» **Action item**
Your task is to work out how many lines in the data include the word "SubId". Reply with the number alone.

» **Data**
+ + + + + + +

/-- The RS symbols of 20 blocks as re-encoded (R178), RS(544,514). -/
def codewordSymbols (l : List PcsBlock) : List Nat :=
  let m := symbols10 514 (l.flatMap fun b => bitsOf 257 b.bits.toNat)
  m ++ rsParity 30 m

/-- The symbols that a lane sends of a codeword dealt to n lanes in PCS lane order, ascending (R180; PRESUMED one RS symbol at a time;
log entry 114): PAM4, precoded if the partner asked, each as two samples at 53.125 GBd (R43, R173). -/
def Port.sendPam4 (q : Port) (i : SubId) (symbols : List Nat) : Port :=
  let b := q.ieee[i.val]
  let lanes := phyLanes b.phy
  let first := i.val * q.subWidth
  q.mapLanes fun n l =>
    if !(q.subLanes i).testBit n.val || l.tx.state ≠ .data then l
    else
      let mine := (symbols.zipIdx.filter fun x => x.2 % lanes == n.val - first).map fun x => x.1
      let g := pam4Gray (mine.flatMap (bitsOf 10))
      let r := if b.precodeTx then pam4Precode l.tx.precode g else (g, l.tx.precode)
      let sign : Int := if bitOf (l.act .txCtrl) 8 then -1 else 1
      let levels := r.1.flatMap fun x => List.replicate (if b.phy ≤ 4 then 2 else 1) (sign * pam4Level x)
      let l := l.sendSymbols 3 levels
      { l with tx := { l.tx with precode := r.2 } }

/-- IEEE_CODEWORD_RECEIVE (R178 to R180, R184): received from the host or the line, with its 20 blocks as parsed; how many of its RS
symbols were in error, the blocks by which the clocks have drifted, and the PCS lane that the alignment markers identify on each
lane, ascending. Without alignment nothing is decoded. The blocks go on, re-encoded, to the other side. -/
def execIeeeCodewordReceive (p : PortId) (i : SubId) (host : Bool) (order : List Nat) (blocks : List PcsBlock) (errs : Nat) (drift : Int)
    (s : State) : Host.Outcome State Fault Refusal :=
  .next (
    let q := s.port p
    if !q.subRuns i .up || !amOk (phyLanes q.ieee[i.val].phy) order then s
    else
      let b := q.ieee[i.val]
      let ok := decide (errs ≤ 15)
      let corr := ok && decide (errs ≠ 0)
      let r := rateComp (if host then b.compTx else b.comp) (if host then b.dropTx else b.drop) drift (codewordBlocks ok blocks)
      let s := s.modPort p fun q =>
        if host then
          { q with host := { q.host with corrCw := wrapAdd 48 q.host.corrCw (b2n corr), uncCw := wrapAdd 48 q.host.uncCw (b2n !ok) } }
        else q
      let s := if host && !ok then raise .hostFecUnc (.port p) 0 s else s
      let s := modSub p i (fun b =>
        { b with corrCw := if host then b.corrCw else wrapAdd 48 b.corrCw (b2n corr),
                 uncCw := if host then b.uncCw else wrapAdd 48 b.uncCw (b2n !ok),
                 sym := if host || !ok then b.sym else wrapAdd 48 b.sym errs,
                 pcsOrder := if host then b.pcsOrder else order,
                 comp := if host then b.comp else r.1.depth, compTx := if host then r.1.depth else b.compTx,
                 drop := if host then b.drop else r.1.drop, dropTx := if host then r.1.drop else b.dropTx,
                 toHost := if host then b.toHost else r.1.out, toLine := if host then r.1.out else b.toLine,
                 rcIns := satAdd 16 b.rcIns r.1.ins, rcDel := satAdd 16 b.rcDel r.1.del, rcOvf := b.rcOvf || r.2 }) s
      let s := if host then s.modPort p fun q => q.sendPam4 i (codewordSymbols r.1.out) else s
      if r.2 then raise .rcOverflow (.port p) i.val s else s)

+ + + + + + +

» **Exercise result**
2